Asia Pacific Forum on Women, Law and Development Press Release - September 21, 2011

Chiangmai, Thailand The recent ordinances in seven barangays (villages) in Balanga, Bataan, Philippines banning the use of artificial contraceptives pose a serious threat to women's right to reproductive health information and to legal, safe and effective methods of contraception.

The seven ordinances penalize the sale, promotion, advertisement, and prescription of modern contraceptives including hormonal contraceptives and intrauterine devices (IUDs), prohibit village funds to be used for the purchase or provision of such contraceptives, prohibit village officials from soliciting, accepting, or dispensing such contraceptives, penalize business enterprises for violating the provisions of the ordinances.

APWLD believes that the provisions of the village ordinances violate international standards including the Convention for the Elimination of Violence Against Women (CEDAW) and the 1995 Beijing Declaration and Platform for Action.
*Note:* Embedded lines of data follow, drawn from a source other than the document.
/-! ### setGrants -/

@[simp] theorem setGrants_pending (s : State) (l : List Grant) : (s.setGrants l).pending = s.pending := rfl
@[simp] theorem setGrants_time (s : State) (l : List Grant) : (s.setGrants l).time = s.time := rfl
@[simp] theorem setGrants_intake (s : State) (l : List Grant) : (s.setGrants l).intake = s.intake := rfl
@[simp] theorem setGrants_table (s : State) (l : List Grant) : (s.setGrants l).table = s.table := rfl
@[simp] theorem setGrants_sections (s : State) (l : List Grant) : (s.setGrants l).sections = s.sections := rfl
@[simp] theorem setGrants_clock (s : State) (l : List Grant) : (s.setGrants l).clock = s.clock := rfl
@[simp] theorem setGrants_guide (s : State) (l : List Grant) : (s.setGrants l).guide = s.guide := rfl
@[simp] theorem setGrants_access (s : State) (l : List Grant) : (s.setGrants l).access = s.access := rfl
@[simp] theorem setGrants_ctl (s : State) (l : List Grant) : (s.setGrants l).ctl = s.ctl := rfl
@[simp] theorem setGrants_out (s : State) (l : List Grant) : (s.setGrants l).out = s.out := rfl
@[simp] theorem setGrants_notices (s : State) (l : List Grant) : (s.setGrants l).notices = s.notices := rfl
@[simp] theorem setGrants_mgmt (s : State) (l : List Grant) : (s.setGrants l).mgmt = s.mgmt := rfl
@[simp] theorem setGrants_link (s : State) (l : List Grant) : (s.setGrants l).link = s.link := rfl

/-! ### setBuffer -/

@[simp] theorem setBuffer_pending (s : State) (l : List OrderPacket) : (s.setBuffer l).pending = s.pending := rfl
@[simp] theorem setBuffer_time (s : State) (l : List OrderPacket) : (s.setBuffer l).time = s.time := rfl
@[simp] theorem setBuffer_intake (s : State) (l : List OrderPacket) : (s.setBuffer l).intake = s.intake := rfl
@[simp] theorem setBuffer_table (s : State) (l : List OrderPacket) : (s.setBuffer l).table = s.table := rfl
@[simp] theorem setBuffer_sections (s : State) (l : List OrderPacket) : (s.setBuffer l).sections = s.sections := rfl
@[simp] theorem setBuffer_clock (s : State) (l : List OrderPacket) : (s.setBuffer l).clock = s.clock := rfl
@[simp] theorem setBuffer_guide (s : State) (l : List OrderPacket) : (s.setBuffer l).guide = s.guide := rfl
@[simp] theorem setBuffer_access (s : State) (l : List OrderPacket) : (s.setBuffer l).access = s.access := rfl
@[simp] theorem setBuffer_ctl (s : State) (l : List OrderPacket) : (s.setBuffer l).ctl = s.ctl := rfl
@[simp] theorem setBuffer_parental (s : State) (l : List OrderPacket) : (s.setBuffer l).parental = s.parental := rfl
@[simp] theorem setBuffer_out (s : State) (l : List OrderPacket) : (s.setBuffer l).out = s.out := rfl
@[simp] theorem setBuffer_notices (s : State) (l : List OrderPacket) : (s.setBuffer l).notices = s.notices := rfl
@[simp] theorem setBuffer_link (s : State) (l : List OrderPacket) : (s.setBuffer l).link = s.link := rfl

/-! ### countPort -/

@[simp] theorem countPort_pending (s : State) (i : Input) (f : PortStats → PortStats) : (countPort i f s).pending = s.pending := rfl
@[simp] theorem countPort_time (s : State) (i : Input) (f : PortStats → PortStats) : (countPort i f s).time = s.time := rfl
@[simp] theorem countPort_table (s : State) (i : Input) (f : PortStats → PortStats) : (countPort i f s).table = s.table := rfl
@[simp] theorem countPort_sections (s : State) (i : Input) (f : PortStats → PortStats) : (countPort i f s).sections = s.sections := rfl
@[simp] theorem countPort_clock (s : State) (i : Input) (f : PortStats → PortStats) : (countPort i f s).clock = s.clock := rfl
@[simp] theorem countPort_guide (s : State) (i : Input) (f : PortStats → PortStats) : (countPort i f s).guide = s.guide := rfl
@[simp] theorem countPort_access (s : State) (i : Input) (f : PortStats → PortStats) : (countPort i f s).access = s.access := rfl
@[simp] theorem countPort_ctl (s : State) (i : Input) (f : PortStats → PortStats) : (countPort i f s).ctl = s.ctl := rfl
@[simp] theorem countPort_parental (s : State) (i : Input) (f : PortStats → PortStats) : (countPort i f s).parental = s.parental := rfl
@[simp] theorem countPort_out (s : State) (i : Input) (f : PortStats → PortStats) : (countPort i f s).out = s.out := rfl
@[simp] theorem countPort_notices (s : State) (i : Input) (f : PortStats → PortStats) : (countPort i f s).notices = s.notices := rfl
@[simp] theorem countPort_mgmt (s : State) (i : Input) (f : PortStats → PortStats) : (countPort i f s).mgmt = s.mgmt := rfl
@[simp] theorem countPort_link (s : State) (i : Input) (f : PortStats → PortStats) : (countPort i f s).link = s.link := rfl

/-! ### countSection -/

@[simp] theorem countSection_pending (s : State) (i : Input) (f : SectionStats → SectionStats) : (countSection i f s).pending = s.pending := rfl
@[simp] theorem countSection_time (s : State) (i : Input) (f : SectionStats → SectionStats) : (countSection i f s).time = s.time := rfl
@[simp] theorem countSection_intake (s : State) (i : Input) (f : SectionStats → SectionStats) : (countSection i f s).intake = s.intake := rfl
@[simp] theorem countSection_table (s : State) (i : Input) (f : SectionStats → SectionStats) : (countSection i f s).table = s.table := rfl
@[simp] theorem countSection_clock (s : State) (i : Input) (f : SectionStats → SectionStats) : (countSection i f s).clock = s.clock := rfl
@[simp] theorem countSection_guide (s : State) (i : Input) (f : SectionStats → SectionStats) : (countSection i f s).guide = s.guide := rfl
@[simp] theorem countSection_access (s : State) (i : Input) (f : SectionStats → SectionStats) : (countSection i f s).access = s.access := rfl
@[simp] theorem countSection_ctl (s : State) (i : Input) (f : SectionStats → SectionStats) : (countSection i f s).ctl = s.ctl := rfl
@[simp] theorem countSection_parental (s : State) (i : Input) (f : SectionStats → SectionStats) : (countSection i f s).parental = s.parental := rfl
@[simp] theorem countSection_out (s : State) (i : Input) (f : SectionStats → SectionStats) : (countSection i f s).out = s.out := rfl
@[simp] theorem countSection_notices (s : State) (i : Input) (f : SectionStats → SectionStats) : (countSection i f s).notices = s.notices := rfl
@[simp] theorem countSection_mgmt (s : State) (i : Input) (f : SectionStats → SectionStats) : (countSection i f s).mgmt = s.mgmt := rfl
@[simp] theorem countSection_link (s : State) (i : Input) (f : SectionStats → SectionStats) : (countSection i f s).link = s.link := rfl

/-! ### countDescrambler -/

@[simp] theorem countDescrambler_pending (s : State) (i : Input) (f : DescramblerStats → DescramblerStats) : (countDescrambler i f s).pending = s.pending := rfl
@[simp] theorem countDescrambler_time (s : State) (i : Input) (f : DescramblerStats → DescramblerStats) : (countDescrambler i f s).time = s.time := rfl
@[simp] theorem countDescrambler_intake (s : State) (i : Input) (f : DescramblerStats → DescramblerStats) : (countDescrambler i f s).intake = s.intake := rfl
@[simp] theorem countDescrambler_table (s : State) (i : Input) (f : DescramblerStats → DescramblerStats) : (countDescrambler i f s).table = s.table := rfl
@[simp] theorem countDescrambler_sections (s : State) (i : Input) (f : DescramblerStats → DescramblerStats) : (countDescrambler i f s).sections = s.sections := rfl
@[simp] theorem countDescrambler_clock (s : State) (i : Input) (f : DescramblerStats → DescramblerStats) : (countDescrambler i f s).clock = s.clock := rfl
@[simp] theorem countDescrambler_guide (s : State) (i : Input) (f : DescramblerStats → DescramblerStats) : (countDescrambler i f s).guide = s.guide := rfl
@[simp] theorem countDescrambler_ctl (s : State) (i : Input) (f : DescramblerStats → DescramblerStats) : (countDescrambler i f s).ctl = s.ctl := rfl
@[simp] theorem countDescrambler_parental (s : State) (i : Input) (f : DescramblerStats → DescramblerStats) : (countDescrambler i f s).parental = s.parental := rfl
@[simp] theorem countDescrambler_out (s : State) (i : Input) (f : DescramblerStats → DescramblerStats) : (countDescrambler i f s).out = s.out := rfl
@[simp] theorem countDescrambler_notices (s : State) (i : Input) (f : DescramblerStats → DescramblerStats) : (countDescrambler i f s).notices = s.notices := rfl
@[simp] theorem countDescrambler_mgmt (s : State) (i : Input) (f : DescramblerStats → DescramblerStats) : (countDescrambler i f s).mgmt = s.mgmt := rfl
@[simp] theorem countDescrambler_link (s : State) (i : Input) (f : DescramblerStats → DescramblerStats) : (countDescrambler i f s).link = s.link := rfl

/-! ### passCycles -/

@[simp] theorem passCycles_pending (s : State) (k : Nat) : (passCycles k s).pending = s.pending := rfl
@[simp] theorem passCycles_intake (s : State) (k : Nat) : (passCycles k s).intake = s.intake := rfl
@[simp] theorem passCycles_table (s : State) (k : Nat) : (passCycles k s).table = s.table := rfl
@[simp] theorem passCycles_sections (s : State) (k : Nat) : (passCycles k s).sections = s.sections := rfl
@[simp] theorem passCycles_clock (s : State) (k : Nat) : (passCycles k s).clock = s.clock := rfl
@[simp] theorem passCycles_guide (s : State) (k : Nat) : (passCycles k s).guide = s.guide := rfl
@[simp] theorem passCycles_access (s : State) (k : Nat) : (passCycles k s).access = s.access := rfl
@[simp] theorem passCycles_ctl (s : State) (k : Nat) : (passCycles k s).ctl = s.ctl := rfl
@[simp] theorem passCycles_parental (s : State) (k : Nat) : (passCycles k s).parental = s.parental := rfl
@[simp] theorem passCycles_out (s : State) (k : Nat) : (passCycles k s).out = s.out := rfl
@[simp] theorem passCycles_notices (s : State) (k : Nat) : (passCycles k s).notices = s.notices := rfl
@[simp] theorem passCycles_mgmt (s : State) (k : Nat) : (passCycles k s).mgmt = s.mgmt := rfl
@[simp] theorem passCycles_link (s : State) (k : Nat) : (passCycles k s).link = s.link := rfl

/-! ### advanceTo -/

@[simp] theorem advanceTo_pending (s : State) (k : Nat) : (advanceTo k s).pending = s.pending := rfl
@[simp] theorem advanceTo_intake (s : State) (k : Nat) : (advanceTo k s).intake = s.intake := rfl
@[simp] theorem advanceTo_table (s : State) (k : Nat) : (advanceTo k s).table = s.table := rfl
@[simp] theorem advanceTo_sections (s : State) (k : Nat) : (advanceTo k s).sections = s.sections := rfl
@[simp] theorem advanceTo_clock (s : State) (k : Nat) : (advanceTo k s).clock = s.clock := rfl
@[simp] theorem advanceTo_guide (s : State) (k : Nat) : (advanceTo k s).guide = s.guide := rfl
@[simp] theorem advanceTo_access (s : State) (k : Nat) : (advanceTo k s).access = s.access := rfl
@[simp] theorem advanceTo_ctl (s : State) (k : Nat) : (advanceTo k s).ctl = s.ctl := rfl
@[simp] theorem advanceTo_parental (s : State) (k : Nat) : (advanceTo k s).parental = s.parental := rfl
@[simp] theorem advanceTo_out (s : State) (k : Nat) : (advanceTo k s).out = s.out := rfl
@[simp] theorem advanceTo_notices (s : State) (k : Nat) : (advanceTo k s).notices = s.notices := rfl
@[simp] theorem advanceTo_mgmt (s : State) (k : Nat) : (advanceTo k s).mgmt = s.mgmt := rfl
@[simp] theorem advanceTo_link (s : State) (k : Nat) : (advanceTo k s).link = s.link := rfl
According to national groups including the National Union of People's Lawyers (NUPL) and EnGendeRights, the ordinances are ultra vires, prejudicial to public welfare, unconstitutional and inconsistent with existing Philippine laws such as the Local Government Code of 1991, the Magna Carta of Women and the Philippine AIDS Prevention and Control Act of 1998.

Alnie Foja, legal counsel for Gabriela Women's Party and a member of the National Executive Board of NUPL, said she believes the ordinances violate the Magna Carta of Women, amongst other laws. "This is absolutely unacceptable. The ordinances are not only unconstitutional, they are based on misleading and completely wrong facts."

She added, "This is simply a last-ditch desperate effort on the part of the Catholic church to distract the eventual passage of the Reproductive Health Bill."

The ordinances, if duplicated nationwide, would criminalize 34% of married women. Over half of married Filipino women use family planning, with over one third relying on modern methods, according to the 2008 Philippines Demographic Health Survey. Comparatively, only 17% use traditional methods. Women and couples who access modern contraceptives through their village health centres and other government facilities will be most affected, as they lack the money and/or opportunity to obtain it elsewhere.

"This is a concerning precedent that, if successful, could enable an increase in fundamentalism that endangers women's rights across Asia Pacific", said Kate Lappin, Regional Coordinator of APWLD.

Ms. Lappin noted, "The Philippines is a paradox in that it has set international standards for women's rights through the Magna Carta, while at the same time it trails far behind other countries globally in eliminating all forms of discrimination against women. The contraceptive ordinances along with the failure of the country to legalise divorce only continue to highlight this."

"We hope that issues like this can be addressed in future by the ASEAN Commission for the Promotion and Protection of the Rights of Women and Children." APWLD calls on the various levels of Philippine's governments to strike down the seven ordinances, pass the RH Bill and commit to the protection of women's rights to equality, non-discrimination, life and health.